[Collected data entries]
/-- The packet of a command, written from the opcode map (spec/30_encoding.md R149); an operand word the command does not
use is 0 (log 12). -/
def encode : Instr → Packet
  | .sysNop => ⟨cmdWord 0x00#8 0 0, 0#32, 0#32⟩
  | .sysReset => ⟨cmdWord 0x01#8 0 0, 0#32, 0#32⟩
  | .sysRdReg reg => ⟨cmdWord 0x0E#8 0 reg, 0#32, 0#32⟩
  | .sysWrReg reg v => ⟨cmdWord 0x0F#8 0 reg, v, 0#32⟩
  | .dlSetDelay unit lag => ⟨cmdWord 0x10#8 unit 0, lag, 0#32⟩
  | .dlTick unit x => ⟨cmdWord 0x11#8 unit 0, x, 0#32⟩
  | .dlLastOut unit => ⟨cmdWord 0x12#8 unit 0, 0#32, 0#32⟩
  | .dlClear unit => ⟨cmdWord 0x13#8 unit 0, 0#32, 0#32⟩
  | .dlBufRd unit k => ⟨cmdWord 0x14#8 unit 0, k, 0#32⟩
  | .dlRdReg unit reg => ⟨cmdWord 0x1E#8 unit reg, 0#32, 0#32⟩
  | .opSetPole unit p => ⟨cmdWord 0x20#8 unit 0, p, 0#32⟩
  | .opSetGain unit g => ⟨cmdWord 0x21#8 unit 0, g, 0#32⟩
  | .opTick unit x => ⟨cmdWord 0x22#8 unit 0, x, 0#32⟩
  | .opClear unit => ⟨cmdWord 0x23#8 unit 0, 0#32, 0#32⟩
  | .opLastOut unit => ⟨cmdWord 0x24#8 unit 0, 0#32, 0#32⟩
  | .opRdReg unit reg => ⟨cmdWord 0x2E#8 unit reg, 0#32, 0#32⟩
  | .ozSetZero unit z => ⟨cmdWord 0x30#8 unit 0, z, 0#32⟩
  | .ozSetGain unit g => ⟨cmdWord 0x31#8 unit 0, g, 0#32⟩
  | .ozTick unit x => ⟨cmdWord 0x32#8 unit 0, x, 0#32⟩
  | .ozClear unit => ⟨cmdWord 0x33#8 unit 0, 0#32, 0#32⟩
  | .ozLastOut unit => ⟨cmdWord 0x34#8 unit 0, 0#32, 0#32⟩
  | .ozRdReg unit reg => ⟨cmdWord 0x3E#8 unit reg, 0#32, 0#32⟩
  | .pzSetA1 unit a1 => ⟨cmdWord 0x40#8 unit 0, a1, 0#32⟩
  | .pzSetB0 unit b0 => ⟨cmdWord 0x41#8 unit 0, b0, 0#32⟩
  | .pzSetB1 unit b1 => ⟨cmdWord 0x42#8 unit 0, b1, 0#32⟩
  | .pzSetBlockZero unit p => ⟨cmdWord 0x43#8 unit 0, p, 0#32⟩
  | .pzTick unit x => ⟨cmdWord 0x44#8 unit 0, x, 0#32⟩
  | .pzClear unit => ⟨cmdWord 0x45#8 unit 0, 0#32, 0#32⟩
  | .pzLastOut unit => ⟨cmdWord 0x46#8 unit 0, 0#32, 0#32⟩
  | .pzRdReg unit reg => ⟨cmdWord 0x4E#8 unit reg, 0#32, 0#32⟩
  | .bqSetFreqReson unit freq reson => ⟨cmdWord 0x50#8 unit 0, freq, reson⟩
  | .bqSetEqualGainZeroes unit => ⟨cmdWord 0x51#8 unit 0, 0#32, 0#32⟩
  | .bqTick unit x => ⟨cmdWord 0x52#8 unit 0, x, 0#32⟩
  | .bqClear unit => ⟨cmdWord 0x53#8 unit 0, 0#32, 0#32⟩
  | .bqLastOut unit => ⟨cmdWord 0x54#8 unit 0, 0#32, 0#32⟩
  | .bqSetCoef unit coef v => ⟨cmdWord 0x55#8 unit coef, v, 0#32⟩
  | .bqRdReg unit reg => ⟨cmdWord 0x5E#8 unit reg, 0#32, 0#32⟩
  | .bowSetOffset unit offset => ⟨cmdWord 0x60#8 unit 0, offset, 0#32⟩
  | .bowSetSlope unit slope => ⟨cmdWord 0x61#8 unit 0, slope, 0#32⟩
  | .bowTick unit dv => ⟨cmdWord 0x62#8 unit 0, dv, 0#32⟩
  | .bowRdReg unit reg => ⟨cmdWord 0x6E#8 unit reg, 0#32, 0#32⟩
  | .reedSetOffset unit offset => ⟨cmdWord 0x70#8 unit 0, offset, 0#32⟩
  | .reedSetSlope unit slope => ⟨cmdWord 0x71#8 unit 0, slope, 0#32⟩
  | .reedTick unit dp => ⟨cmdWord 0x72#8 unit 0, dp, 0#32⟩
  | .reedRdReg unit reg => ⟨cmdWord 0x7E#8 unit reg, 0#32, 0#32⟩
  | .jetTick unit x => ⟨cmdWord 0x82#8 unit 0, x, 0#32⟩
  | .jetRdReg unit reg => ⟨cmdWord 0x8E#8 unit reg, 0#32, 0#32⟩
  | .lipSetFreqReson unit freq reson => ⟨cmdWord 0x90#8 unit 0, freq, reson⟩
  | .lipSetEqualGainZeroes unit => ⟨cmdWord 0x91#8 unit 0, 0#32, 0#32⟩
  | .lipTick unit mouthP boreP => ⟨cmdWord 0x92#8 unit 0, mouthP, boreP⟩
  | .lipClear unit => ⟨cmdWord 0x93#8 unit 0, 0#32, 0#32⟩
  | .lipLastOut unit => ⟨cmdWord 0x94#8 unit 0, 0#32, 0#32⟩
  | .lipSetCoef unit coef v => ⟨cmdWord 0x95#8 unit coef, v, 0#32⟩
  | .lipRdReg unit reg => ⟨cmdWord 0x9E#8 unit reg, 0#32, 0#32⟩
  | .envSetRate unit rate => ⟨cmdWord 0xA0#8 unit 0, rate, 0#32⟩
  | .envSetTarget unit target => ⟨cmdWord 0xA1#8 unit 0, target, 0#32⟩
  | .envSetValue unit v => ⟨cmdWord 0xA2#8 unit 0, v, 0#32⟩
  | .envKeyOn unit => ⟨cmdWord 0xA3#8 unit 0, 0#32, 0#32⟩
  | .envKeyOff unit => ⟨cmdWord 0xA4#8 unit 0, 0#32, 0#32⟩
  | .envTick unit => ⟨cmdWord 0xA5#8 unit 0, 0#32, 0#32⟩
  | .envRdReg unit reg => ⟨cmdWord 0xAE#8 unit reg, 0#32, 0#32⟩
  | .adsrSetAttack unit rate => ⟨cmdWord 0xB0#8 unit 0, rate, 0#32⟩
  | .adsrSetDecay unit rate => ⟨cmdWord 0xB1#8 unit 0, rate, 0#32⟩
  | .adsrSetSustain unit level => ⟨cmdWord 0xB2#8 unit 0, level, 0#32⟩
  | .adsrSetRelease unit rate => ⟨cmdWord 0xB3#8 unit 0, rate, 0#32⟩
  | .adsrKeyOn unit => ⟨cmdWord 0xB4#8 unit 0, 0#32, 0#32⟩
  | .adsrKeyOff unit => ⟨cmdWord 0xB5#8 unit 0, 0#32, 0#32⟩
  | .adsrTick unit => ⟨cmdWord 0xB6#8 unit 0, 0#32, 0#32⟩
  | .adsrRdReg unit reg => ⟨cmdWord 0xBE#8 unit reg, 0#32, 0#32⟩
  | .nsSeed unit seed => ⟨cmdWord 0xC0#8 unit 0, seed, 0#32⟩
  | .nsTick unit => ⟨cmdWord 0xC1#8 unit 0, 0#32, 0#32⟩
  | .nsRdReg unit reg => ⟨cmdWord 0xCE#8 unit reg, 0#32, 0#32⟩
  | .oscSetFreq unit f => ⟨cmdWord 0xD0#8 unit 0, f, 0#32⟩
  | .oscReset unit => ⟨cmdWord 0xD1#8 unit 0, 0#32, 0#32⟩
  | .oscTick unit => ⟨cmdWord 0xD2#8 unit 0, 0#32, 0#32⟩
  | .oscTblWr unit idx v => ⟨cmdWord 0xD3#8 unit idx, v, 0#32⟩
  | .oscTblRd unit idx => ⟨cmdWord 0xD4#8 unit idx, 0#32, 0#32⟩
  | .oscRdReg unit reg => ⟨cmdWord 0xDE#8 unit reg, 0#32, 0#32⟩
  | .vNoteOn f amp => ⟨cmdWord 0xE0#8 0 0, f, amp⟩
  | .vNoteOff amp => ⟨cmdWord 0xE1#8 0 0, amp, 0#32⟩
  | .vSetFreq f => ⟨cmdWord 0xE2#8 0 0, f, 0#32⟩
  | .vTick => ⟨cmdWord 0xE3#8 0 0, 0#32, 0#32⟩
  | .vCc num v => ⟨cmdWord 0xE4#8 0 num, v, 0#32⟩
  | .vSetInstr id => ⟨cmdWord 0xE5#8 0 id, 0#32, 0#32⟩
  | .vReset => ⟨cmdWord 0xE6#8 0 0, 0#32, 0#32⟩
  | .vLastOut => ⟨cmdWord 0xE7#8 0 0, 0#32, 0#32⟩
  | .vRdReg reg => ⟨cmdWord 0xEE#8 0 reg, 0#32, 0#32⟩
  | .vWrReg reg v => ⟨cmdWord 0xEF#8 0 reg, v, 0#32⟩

— Problem to solve —
Look for the string "reson" in the records, and copy every line where it is found.

— Output of the exercise —
  | .bqSetFreqReson unit freq reson => ⟨cmdWord 0x50#8 unit 0, freq, reson⟩
  | .lipSetFreqReson unit freq reson => ⟨cmdWord 0x90#8 unit 0, freq, reson⟩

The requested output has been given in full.